Anyhow, Temporary Name Twitty also preaches at 8:45am service, and we’re finishing up a series of sermons based on Things You Can Learn From The Movies, which is not things like Get Your Feet Off My Seat Or I’m Gonna Rip ‘Em Off Your Legs, but more like You Can Be A Christian Leader Like Braveheart, or You Can Build Great Friendships That Will Make Your Life More Meaningful Like Shrek Did. The main points are secular, then they hopscotch around the Bible and throw darts at verses to back them up.

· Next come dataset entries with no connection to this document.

/-- At an inverse locator one term of Omega is left. -/
theorem errorEvaluator_at_inverseLocator (hlen : f.length ≤ 255) (hlambda : lambda.length ≤ 32) {d : Nat}
    (hd : f.getD d 0 ≠ 0) :
    polyEval (romOf p) (errorEvaluator (romOf p) syn lambda) (rootPow p (254 * d)) =
      gmul (romOf p) (gmul (romOf p) (f.getD d 0) (rootPow p (111 * d)))
        (derivativeAt (romOf p) lambda (rootPow p (254 * d))) := by
  have hlt {e : Nat} (he : f.getD e 0 ≠ 0) : e < f.length := Nat.lt_of_not_le fun h => he (List.getD_eq_default _ _ h)
  have hquot (e : Nat) : polyEval (romOf p) (divideRoot (romOf p) (rootPow p (254 * e)) lambda) (rootPow p (254 * d)) =
      xorSum 32 fun n => gmul (romOf p) ((divideRoot (romOf p) (rootPow p (254 * e)) lambda).getD n 0)
        (rootPow p (n * (254 * d))) :=
    polyEval_eq_xorSum hp (by rw [divideRoot_length]; omega) _
  calc polyEval (romOf p) (errorEvaluator (romOf p) syn lambda) (rootPow p (254 * d))
      = xorSum 32 fun n => xorSum f.length fun e =>
          gmul (romOf p) (gmul (romOf p) (f.getD e 0) (rootPow p (111 * e)))
            (gmul (romOf p) ((divideRoot (romOf p) (rootPow p (254 * e)) lambda).getD n 0)
              (rootPow p (n * (254 * d)))) := by
        rw [polyEval_eq_xorSum hp (n := 32) (by simp [errorEvaluator])]
        refine xorSum_congr fun n hn => ?_
        rw [errorEvaluator_getD hp hsyn hloc hn, gmul_comm, gmul_xorSum hp]
        exact xorSum_congr fun e _ => by rw [gmul_comm, gmul_assoc hp]
    _ = xorSum f.length fun e => gmul (romOf p) (gmul (romOf p) (f.getD e 0) (rootPow p (111 * e)))
          (polyEval (romOf p) (divideRoot (romOf p) (rootPow p (254 * e)) lambda) (rootPow p (254 * d))) := by
        rw [xorSum_comm]
        exact xorSum_congr fun e _ => by rw [hquot, gmul_xorSum hp]
    _ = gmul (romOf p) (gmul (romOf p) (f.getD d 0) (rootPow p (111 * d)))
          (derivativeAt (romOf p) lambda (rootPow p (254 * d))) := by
        rw [derivativeAt_rootPow hp]
        refine xorSum_eq_single (hlt hd) fun e _ hed => ?_
        by_cases he : f.getD e 0 = 0
        · rw [he, gmul_zero_left, gmul_zero_left]
        · have hroot := hloc d hd
          have hne : rootPow p (254 * d) ^^^ rootPow p (254 * e) ≠ 0 := fun h =>
            hed (inverseLocator_inj hp ((hlt he).trans_le hlen) ((hlt hd).trans_le hlen)
              (BitVec.xor_eq_zero_iff.mp h).symm)
          rw [polyEval_eq_divideRoot hp (rootPow p (254 * e)), hloc e he] at hroot
          rw [((gmul_eq_zero hp _ _).mp (BitVec.xor_zero.symm.trans hroot)).resolve_right hne, gmul_zero_right]

/-- Forney's formula gives the value of an error. -/
theorem forney_of_locatesErrors (hlen : f.length ≤ 255) (hconst : lambda.getD 0 0 = 1)
    (hlambda : lambda.length ≤ weight f + 1) (hweight : weight f ≤ 16) {k : Nat} (hk : f.getD (254 - k) 0 ≠ 0) :
    forney (romOf p) (errorEvaluator (romOf p) syn lambda) lambda k = some (f.getD (254 - k) 0) := by
  have hden := derivative_ne_zero_of_locatesErrors hp hlen hloc hconst hlambda hk
  have hnum := errorEvaluator_at_inverseLocator hp hsyn hloc hlen (by omega) hk
  have hexp : (254 - k) * (256 - Config.fcr) + 111 * (254 - k) = 0 + 255 * (254 - k) := by
    rw [show 256 - Config.fcr = 144 from rfl]
    ring
  rw [forney, locatorOf_eq_rootPow hp, ginv_rootPow hp, if_neg hden, hnum, gpow_rootPow hp, gdiv_eq_gmul_ginv hp _ hden,
    ← gmul_assoc hp, gmul_assoc hp _ (derivativeAt _ _ _), gmul_ginv hp hden, gmul_one_right hp, gmul_left_comm hp,
    gmul_rootPow hp, hexp, rootPow_add_mul hp, rootPow_zero, gmul_one_right hp]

These sermons are COMPLETELY cracked, and I love every single minute of it. I was wondering the other day why I bother going to 8:45am church anymore and it hit me today that what in the world would I have to blog about if I didn’t?

Anyhow, so today’s sermon is built around Forrest Gump. BWAH HA HA HA HA And it’s cruising along with simple points like “Life is more important than accomplishments alone” and “Abuses we experience can cause us to live a destructive life.” Honestly, it’s like church for dummies. No, REALLY? Abuses I experience can cause me to live a destructive life? I thought they would deliver me to Lake Salvation, gently born on the back of a giant swan with little Cupids throwing petals in front of me. Well, THAT does it. I’m putting the needle and tourniquet down RIGHT NOW.

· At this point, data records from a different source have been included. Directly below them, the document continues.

-- ==== Sys2Proof/Machine/HostPort.lean ====
section
/-! DEFINITION. What the host does to the machine between two steps (R80, 20_memory.md; R260,
70_reset_and_hazards.md). These are inputs of the machine, not steps of it. The block memory is the
host's only while the host owns it, and has entries `0` to `IO_LEN - 1` only (R60, R75, R270); outside
that there is no move, which is the answer `none`. -/

namespace Sys2Proof.Machine

/-- The host sends words on port A. -/
def hostSendA (ws : List PortWord) (s : State) : State := { s with portA := s.portA ++ ws }

/-- The host will send words on port B, each at its time (R71: in port-B order). -/
def hostSendB (ws : List Arrival) (s : State) : State := { s with wireB := s.wireB ++ ws }

/-- The host owns the block memory: every word it sent on port A has been taken, and it has taken every
answer of port A. So the memory is not the host's from the sending of a PROCESS until its response is
received (R60, R75, R270). That commands other than PROCESS, and answers not yet taken, bar the host
as well is the model's choice (DESIGN CHOICE, log entry 8). -/
def hostOwnsIO (s : State) : Bool := s.portA.isEmpty && s.rspA.isEmpty

/-- The host may touch `n` entries of the block memory from index `i` on: it owns the memory, and they
exist (R60). -/
def hostMayTouch (i n : Nat) (s : State) : Bool :=
  hostOwnsIO s && decide (i + n ≤ Config.ioLen)

/-- The samples `vs` written to `IO[c]` from index `i` on. -/
def storeSamples (c : Chan) : Nat → List F64 → State → State
  | _, [], s => s
  | i, v :: vs, s =>
    match c with
    | .left => storeSamples c (i + 1) vs { s with io0 := Memory.write Config.plusZero s.io0 i v }
    | .right => storeSamples c (i + 1) vs { s with io1 := Memory.write Config.plusZero s.io1 i v }

/-- The host puts the samples `vs` into `IO[c]` from index `i` on (R62). -/
def hostLoad (c : Chan) (i : Nat) (vs : List F64) (s : State) : Option State :=
  if hostMayTouch i vs.length s then some (storeSamples c i vs s) else none

/-- The host reads `n` samples of `IO[c]` from index `i` on (R62). -/
def hostSamples (c : Chan) (i n : Nat) (s : State) : Option (List F64) :=
  if hostMayTouch i n s then some ((List.range' i n).map (s.ioRead c)) else none

/-- The host takes the oldest response word of a port (R102). -/
def hostTakeResponse (p : Port) (s : State) : Option RspWord × State :=
  match p with
  | .A => (s.rspA.head?, { s with rspA := s.rspA.tail })
  | .B => (s.rspB.head?, { s with rspB := s.rspB.tail })

/-- The reset event (R260): the only way back to `CFG = 0`. Packets and responses in flight are lost
(U12). The free values drawn after it are new ones; the block memory is unspecified after reset
(R50) and reads as at power-on (DESIGN CHOICE, unsafe, log entry 2). -/
def hostReset (s : State) : State := { State.reset with draws := s.draws }

end Sys2Proof.Machine
end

So if that WAS it, it’d be fabulously inane as is, but no, no. Temporary Name Twitty goes on to say “I heard this story the other day about this Christian girl, who went on a trip with her sorority. And she wanted to be a good Christian, so for the first four nights she stayed in her room and didn’t go out. Then, finally, on the fifth night, she gave in and went out, got drunk, and spent the night on a beach with a guy. The next morning, he takes her to the airport, kisses her good-bye, gives her a box and tells her not to open it until she’s on the plane. So she gets on the plane, and they’re flying away, and she opens the box and it says, Welcome to the wonderful world of AIDS.

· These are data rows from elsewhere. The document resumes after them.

/-- A sum of two integer values, not both of a negative sign bit, is the word of the exact sum; a zero sum is
`+0` (R202). -/
theorem f64Add_integers (d : Config.Draw) {a b : F64} {k m : Int}
    (ha : f64Value a = .fin (k * f64Unit)) (hb : f64Value b = .fin (m * f64Unit))
    (hsign : (f64Sign a && f64Sign b) = false) : f64Add d a b = f64OfInt (k + m) := by
  have hpos := f64Unit_pos
  rw [f64Add_finite d ha hb, ← add_mul, hsign]
  generalize k + m = n
  rcases eq_or_ne n 0 with rfl | hn
  · rw [zero_mul, if_pos rfl]
    simp [f64Zero, f64OfInt, roundBits, roundShift, Nat.log2_zero]
  · rw [if_neg (mul_ne_zero hn hpos.ne'), f64OfInt, Int.natAbs_mul, Int.natAbs_natCast]
    simp only [mul_neg_iff, hpos, hpos.not_gt, and_true, and_false, false_or]

/-- The sum with an integer that is not negative is the word of the exact sum. -/
theorem f64Add_ofInt (d : Config.Draw) {k m : Int} (hk : k.natAbs < 2 ^ 53) (hm : m.natAbs < 2 ^ 53)
    (hm0 : 0 ≤ m) : f64Add d (f64OfInt k) (f64OfInt m) = f64OfInt (k + m) := by
  refine f64Add_integers d (f64Value_ofInt hk) (f64Value_ofInt hm) ?_
  rw [f64Sign_ofInt m, decide_eq_false hm0.not_gt, Bool.and_false]

/-- The difference from an integer that is not negative is the word of the exact difference. -/
theorem f64Sub_ofInt (d : Config.Draw) {k m : Int} (hk : k.natAbs < 2 ^ 53) (hm : m.natAbs < 2 ^ 53)
    (hk0 : 0 ≤ k) : f64Sub d (f64OfInt k) (f64OfInt m) = f64OfInt (k - m) := by
  have hneg : f64Value (f64Neg (f64OfInt m)) = .fin (-m * f64Unit) := by
    rw [neg_mul]
    exact f64Value_neg (f64Value_ofInt hm)
  refine f64Add_integers d (f64Value_ofInt hk) hneg ?_
  rw [f64Sign_ofInt k, decide_eq_false hk0.not_gt, Bool.false_and]

theorem f64FloorInt_ofInt (d : Config.Draw) {k : Int} (hk : k.natAbs < 2 ^ 53) :
    f64FloorInt d (f64OfInt k) = k := by
  rw [f64FloorInt, f64Value_ofInt hk]
  exact Int.mul_ediv_cancel k f64Unit_pos.ne'

theorem f64Lt_ofInt_zero {k : Int} (hk : k.natAbs < 2 ^ 53) (hneg : k < 0) :
    f64Lt (f64OfInt k) Config.plusZero = true := by
  rw [f64Lt, f64Value_ofInt hk, f64Value_plusZero]
  exact decide_eq_true (mul_neg_of_neg_of_pos hneg f64Unit_pos)

/-! ## A delay of exactly `LEN` samples (R153) -/

/-- Settles O35: the difference `w - LEN` is negative, so the length is added back and the head is left. -/
theorem fullLengthDelayAliasesToZero : Obligations.FullLengthDelayAliasesToZero := by
  intro k c w len hw hmax
  have hback (d : Config.Draw) : f64Sub d (f64OfInt w) (f64OfInt len) = f64OfInt (w - len) :=
    f64Sub_ofInt d (by omega) (by omega) (by omega)
  have hwrap (d : Config.Draw) : f64Add d (f64OfInt (w - len)) (f64OfInt len) = f64OfInt w := by
    rw [f64Add_ofInt d (by omega) (by omega) (by omega), sub_add_cancel]
  have hrh : readPosition binary64 k c w len (f64OfInt len) = f64OfInt w := by
    rw [readPosition, binary64_sub, binary64_add, binary64_lt, binary64_zero, binary64_intToNum,
      hback, hwrap, if_pos (f64Lt_ofInt_zero (by omega) (by omega))]
  have hfrac : fraction binary64 k c (f64OfInt w) w = 0#64 := by
    rw [fraction, binary64_sub, binary64_intToNum, f64Sub_ofInt _ (by omega) (by omega) (by omega),
      sub_self]
    decide +kernel
  have hbase : baseIndex binary64 k c (f64OfInt w) = w := by
    rw [baseIndex, binary64_floorInt, f64FloorInt_ofInt _ (by omega)]
  have htap : (tapIndex w len : Int) = w := tapIndex_of_inRange (by omega) (by omega)
  dsimp only
  rw [hrh]
  exact ⟨rfl, hbase, hfrac, Int.ofNat.inj htap⟩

And more than a few people in the congregation go “ooohhhh” in the way of I Can’t Believe That Happened To That Poor Christian Girl. What A Shame. Isn’t It Awful How Abuses She Experienced Caused Her To Live A Destructive Life.

And I’m seriously jamming both hands in my mouth, because I cannot believe that Temporary Name Twitty just inserted a well-known Urban Legend into a sermon and passed it off AS REAL. I mean, honestly, does she not read Snopes.com? Is she not friends with Google? Google the phrase Welcome To The Wonderful World Of AIDS“ and see what comes up. It’s being studied as American Folklore! It’s made its way into bad misspelled poetry like here! IT AINT REAL, TWITTY! Seriously, you couldn’t have made your point any other way, except by using a hyperbolic urban legend? Are you serious? Are you seriously Twitty? I haven’t had such a blatant example of ministry gone wrong in a LONG time. I am SO going to this church for the rest of my life, ha ha ha.